Could you show each line of the records that contains the word "uncover"?

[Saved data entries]
........
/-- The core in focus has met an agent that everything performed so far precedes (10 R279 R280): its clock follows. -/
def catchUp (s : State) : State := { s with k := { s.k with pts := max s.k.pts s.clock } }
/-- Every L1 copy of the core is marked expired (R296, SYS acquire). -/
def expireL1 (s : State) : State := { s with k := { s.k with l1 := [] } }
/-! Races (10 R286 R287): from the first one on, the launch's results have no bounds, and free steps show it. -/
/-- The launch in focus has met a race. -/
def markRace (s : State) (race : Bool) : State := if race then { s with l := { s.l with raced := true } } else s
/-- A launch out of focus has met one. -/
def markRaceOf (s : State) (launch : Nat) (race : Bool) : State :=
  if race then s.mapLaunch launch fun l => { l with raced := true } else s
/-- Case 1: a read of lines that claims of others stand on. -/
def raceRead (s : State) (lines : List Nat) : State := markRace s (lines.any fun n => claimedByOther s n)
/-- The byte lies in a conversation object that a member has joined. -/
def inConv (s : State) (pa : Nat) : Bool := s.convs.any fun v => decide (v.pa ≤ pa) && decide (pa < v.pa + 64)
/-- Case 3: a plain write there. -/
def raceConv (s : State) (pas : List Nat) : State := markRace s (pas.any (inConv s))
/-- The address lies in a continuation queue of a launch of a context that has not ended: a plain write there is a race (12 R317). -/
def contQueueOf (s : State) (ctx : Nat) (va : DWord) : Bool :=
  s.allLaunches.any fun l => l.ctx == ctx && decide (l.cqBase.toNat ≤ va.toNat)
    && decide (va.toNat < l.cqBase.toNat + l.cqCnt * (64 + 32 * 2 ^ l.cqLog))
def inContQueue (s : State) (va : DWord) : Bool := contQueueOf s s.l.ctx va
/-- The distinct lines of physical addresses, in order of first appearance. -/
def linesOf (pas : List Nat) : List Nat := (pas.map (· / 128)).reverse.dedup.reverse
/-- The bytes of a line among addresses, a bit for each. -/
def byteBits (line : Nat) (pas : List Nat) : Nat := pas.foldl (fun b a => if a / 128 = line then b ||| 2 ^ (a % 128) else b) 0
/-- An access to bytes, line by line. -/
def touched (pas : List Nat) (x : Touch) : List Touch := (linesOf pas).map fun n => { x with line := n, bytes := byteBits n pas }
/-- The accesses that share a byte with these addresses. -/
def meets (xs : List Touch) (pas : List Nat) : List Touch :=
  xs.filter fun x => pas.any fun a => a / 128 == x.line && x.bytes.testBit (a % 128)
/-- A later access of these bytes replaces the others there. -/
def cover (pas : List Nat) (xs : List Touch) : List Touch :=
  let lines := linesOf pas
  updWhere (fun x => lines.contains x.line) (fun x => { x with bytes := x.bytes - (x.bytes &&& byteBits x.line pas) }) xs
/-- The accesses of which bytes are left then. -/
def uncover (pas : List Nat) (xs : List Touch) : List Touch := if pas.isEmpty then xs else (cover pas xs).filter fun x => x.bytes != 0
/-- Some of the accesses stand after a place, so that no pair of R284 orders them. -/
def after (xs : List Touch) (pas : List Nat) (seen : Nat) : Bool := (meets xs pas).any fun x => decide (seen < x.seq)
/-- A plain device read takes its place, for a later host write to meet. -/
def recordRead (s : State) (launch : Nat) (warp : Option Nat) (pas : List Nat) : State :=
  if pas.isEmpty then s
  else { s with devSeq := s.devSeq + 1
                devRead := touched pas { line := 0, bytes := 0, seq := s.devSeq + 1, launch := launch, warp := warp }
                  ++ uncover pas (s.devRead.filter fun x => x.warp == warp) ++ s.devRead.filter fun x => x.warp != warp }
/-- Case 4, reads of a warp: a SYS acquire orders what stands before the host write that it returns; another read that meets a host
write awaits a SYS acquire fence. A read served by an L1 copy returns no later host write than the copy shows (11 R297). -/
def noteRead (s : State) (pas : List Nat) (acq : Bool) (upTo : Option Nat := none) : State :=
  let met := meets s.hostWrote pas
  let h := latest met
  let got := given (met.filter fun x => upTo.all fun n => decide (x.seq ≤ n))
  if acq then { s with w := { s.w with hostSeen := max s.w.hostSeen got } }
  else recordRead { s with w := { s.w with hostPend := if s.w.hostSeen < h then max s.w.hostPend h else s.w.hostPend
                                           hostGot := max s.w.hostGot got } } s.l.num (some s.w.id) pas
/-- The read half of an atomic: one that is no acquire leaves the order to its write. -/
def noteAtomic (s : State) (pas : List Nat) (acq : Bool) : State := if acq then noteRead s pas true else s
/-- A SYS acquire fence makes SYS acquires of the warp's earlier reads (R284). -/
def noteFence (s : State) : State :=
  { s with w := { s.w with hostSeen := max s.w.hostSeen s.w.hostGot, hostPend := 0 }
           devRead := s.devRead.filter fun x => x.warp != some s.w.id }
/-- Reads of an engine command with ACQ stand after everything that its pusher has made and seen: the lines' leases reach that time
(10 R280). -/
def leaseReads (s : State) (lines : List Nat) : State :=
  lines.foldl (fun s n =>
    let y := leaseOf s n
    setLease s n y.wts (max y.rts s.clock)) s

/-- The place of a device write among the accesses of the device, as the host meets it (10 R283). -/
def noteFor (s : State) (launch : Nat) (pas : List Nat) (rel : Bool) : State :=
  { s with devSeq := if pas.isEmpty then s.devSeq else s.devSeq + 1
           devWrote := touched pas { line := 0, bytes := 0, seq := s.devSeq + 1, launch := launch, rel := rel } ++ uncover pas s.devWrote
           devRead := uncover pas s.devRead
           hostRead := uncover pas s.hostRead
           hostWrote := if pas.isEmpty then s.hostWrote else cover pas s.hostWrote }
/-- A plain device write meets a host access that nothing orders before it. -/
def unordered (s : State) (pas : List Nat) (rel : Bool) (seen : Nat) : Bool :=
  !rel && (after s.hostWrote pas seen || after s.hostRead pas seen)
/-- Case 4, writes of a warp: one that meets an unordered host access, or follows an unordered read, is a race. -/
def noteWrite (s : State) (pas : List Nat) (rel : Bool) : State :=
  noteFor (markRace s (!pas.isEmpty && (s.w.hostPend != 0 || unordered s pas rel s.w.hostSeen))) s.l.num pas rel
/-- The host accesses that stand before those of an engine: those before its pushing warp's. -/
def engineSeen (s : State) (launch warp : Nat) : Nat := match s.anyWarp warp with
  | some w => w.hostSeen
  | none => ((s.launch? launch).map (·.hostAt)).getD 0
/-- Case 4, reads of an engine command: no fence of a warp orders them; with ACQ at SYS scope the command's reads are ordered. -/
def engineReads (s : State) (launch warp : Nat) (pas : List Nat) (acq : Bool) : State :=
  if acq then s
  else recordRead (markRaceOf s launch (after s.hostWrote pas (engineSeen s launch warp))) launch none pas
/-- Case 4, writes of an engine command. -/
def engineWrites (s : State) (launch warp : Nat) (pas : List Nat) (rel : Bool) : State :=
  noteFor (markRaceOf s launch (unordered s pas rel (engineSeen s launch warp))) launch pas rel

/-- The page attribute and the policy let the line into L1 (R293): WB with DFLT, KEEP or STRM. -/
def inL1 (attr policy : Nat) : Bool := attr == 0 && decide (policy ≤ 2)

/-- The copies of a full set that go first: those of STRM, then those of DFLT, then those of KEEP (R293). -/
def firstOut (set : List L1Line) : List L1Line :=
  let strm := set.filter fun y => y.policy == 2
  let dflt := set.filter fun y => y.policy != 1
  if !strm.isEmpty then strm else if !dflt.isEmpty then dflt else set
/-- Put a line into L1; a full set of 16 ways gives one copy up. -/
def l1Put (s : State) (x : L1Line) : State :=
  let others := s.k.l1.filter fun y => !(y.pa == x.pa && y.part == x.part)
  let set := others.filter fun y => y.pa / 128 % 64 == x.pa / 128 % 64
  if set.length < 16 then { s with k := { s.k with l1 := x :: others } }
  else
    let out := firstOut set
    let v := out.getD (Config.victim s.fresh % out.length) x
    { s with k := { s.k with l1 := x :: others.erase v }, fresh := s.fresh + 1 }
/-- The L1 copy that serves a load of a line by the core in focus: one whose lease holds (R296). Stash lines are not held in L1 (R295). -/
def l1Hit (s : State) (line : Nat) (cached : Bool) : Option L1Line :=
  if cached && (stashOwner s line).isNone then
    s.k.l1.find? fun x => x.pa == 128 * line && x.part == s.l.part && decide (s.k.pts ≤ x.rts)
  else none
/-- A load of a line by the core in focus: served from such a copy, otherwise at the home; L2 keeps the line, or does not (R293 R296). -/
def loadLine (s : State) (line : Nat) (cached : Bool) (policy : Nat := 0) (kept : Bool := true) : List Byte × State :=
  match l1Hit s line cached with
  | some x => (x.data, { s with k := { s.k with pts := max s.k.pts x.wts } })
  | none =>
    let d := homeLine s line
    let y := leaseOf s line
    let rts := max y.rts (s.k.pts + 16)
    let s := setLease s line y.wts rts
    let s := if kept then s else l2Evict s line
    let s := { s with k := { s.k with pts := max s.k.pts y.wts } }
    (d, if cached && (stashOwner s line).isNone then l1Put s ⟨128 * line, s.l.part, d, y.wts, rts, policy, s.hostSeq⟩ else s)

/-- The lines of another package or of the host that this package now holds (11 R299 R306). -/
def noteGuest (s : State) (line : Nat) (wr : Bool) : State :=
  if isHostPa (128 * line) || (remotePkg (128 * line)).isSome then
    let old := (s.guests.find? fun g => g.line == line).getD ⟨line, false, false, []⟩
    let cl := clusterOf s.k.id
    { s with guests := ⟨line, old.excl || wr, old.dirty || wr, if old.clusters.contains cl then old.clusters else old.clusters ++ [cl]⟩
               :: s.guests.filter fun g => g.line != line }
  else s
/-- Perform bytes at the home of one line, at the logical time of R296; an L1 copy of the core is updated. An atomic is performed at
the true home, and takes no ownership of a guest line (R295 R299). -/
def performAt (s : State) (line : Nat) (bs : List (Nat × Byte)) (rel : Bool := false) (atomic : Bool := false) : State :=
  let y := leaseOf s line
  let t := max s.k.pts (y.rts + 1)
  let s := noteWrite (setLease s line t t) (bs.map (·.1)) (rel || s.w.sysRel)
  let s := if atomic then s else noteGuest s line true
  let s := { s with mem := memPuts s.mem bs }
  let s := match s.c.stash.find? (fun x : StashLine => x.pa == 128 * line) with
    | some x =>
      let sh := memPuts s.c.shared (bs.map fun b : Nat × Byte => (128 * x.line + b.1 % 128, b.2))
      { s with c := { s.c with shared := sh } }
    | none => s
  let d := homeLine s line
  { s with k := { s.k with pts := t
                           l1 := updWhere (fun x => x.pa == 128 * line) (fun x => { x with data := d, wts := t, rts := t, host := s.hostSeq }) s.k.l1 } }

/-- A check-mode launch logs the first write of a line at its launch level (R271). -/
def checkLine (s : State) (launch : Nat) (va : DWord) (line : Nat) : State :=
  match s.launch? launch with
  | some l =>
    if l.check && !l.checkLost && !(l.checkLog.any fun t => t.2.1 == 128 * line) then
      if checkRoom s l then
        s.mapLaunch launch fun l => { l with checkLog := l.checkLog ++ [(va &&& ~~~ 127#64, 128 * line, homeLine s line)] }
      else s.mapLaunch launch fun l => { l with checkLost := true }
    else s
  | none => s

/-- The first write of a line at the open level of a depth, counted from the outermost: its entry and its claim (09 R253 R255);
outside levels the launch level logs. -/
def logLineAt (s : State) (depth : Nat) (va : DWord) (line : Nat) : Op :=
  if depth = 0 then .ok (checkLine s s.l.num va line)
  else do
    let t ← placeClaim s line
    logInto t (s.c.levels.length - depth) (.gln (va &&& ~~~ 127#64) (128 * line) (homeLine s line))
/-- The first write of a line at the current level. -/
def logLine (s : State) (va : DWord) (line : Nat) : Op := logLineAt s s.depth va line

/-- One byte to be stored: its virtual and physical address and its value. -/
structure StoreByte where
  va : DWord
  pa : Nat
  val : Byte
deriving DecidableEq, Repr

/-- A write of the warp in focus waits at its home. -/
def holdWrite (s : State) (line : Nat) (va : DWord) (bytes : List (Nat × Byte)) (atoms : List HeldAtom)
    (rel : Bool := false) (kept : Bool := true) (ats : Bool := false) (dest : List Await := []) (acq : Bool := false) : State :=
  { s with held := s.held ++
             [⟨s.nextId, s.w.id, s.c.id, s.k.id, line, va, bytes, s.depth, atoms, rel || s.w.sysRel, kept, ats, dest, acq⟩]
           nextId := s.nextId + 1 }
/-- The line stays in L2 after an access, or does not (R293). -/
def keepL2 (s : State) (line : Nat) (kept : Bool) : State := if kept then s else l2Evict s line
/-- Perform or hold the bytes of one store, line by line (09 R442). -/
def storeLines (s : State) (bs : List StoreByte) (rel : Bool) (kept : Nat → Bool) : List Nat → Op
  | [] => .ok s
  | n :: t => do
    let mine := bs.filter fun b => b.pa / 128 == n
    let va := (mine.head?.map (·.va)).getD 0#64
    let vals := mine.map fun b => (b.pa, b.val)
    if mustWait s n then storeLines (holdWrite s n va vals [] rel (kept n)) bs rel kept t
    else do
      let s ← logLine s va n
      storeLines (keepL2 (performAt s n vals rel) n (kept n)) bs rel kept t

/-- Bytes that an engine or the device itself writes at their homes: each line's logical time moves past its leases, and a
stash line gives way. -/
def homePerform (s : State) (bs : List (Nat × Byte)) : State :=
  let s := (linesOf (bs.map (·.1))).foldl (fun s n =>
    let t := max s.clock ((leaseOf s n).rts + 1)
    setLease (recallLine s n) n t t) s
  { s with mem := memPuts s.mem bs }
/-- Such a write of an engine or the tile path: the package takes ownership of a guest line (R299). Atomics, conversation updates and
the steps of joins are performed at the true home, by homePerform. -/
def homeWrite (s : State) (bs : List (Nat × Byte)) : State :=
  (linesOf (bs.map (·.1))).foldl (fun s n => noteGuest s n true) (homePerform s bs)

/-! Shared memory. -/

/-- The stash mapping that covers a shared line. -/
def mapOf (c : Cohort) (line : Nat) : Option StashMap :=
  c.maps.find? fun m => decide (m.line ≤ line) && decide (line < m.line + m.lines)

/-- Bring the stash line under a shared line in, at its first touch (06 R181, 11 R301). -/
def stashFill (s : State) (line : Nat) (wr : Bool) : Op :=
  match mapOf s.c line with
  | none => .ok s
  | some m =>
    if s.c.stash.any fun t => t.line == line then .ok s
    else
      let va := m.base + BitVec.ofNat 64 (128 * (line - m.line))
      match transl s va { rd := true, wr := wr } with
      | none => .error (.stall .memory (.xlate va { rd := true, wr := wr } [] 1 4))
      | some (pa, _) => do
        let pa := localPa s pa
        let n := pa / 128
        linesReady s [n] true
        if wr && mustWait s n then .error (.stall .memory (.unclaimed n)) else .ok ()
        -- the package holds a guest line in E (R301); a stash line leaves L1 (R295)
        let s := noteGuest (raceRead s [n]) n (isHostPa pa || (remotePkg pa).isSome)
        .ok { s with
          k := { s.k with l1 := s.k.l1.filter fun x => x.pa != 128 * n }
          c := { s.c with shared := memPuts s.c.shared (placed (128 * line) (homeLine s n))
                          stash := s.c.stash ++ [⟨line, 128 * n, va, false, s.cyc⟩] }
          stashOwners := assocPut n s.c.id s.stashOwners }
........
| Result of this exercise |
def uncover (pas : List Nat) (xs : List Touch) : List Touch := if pas.isEmpty then xs else (cover pas xs).filter fun x => x.bytes != 0
                  ++ uncover pas (s.devRead.filter fun x => x.warp == warp) ++ s.devRead.filter fun x => x.warp != warp }
           devWrote := touched pas { line := 0, bytes := 0, seq := s.devSeq + 1, launch := launch, rel := rel } ++ uncover pas s.devWrote
           devRead := uncover pas s.devRead
           hostRead := uncover pas s.hostRead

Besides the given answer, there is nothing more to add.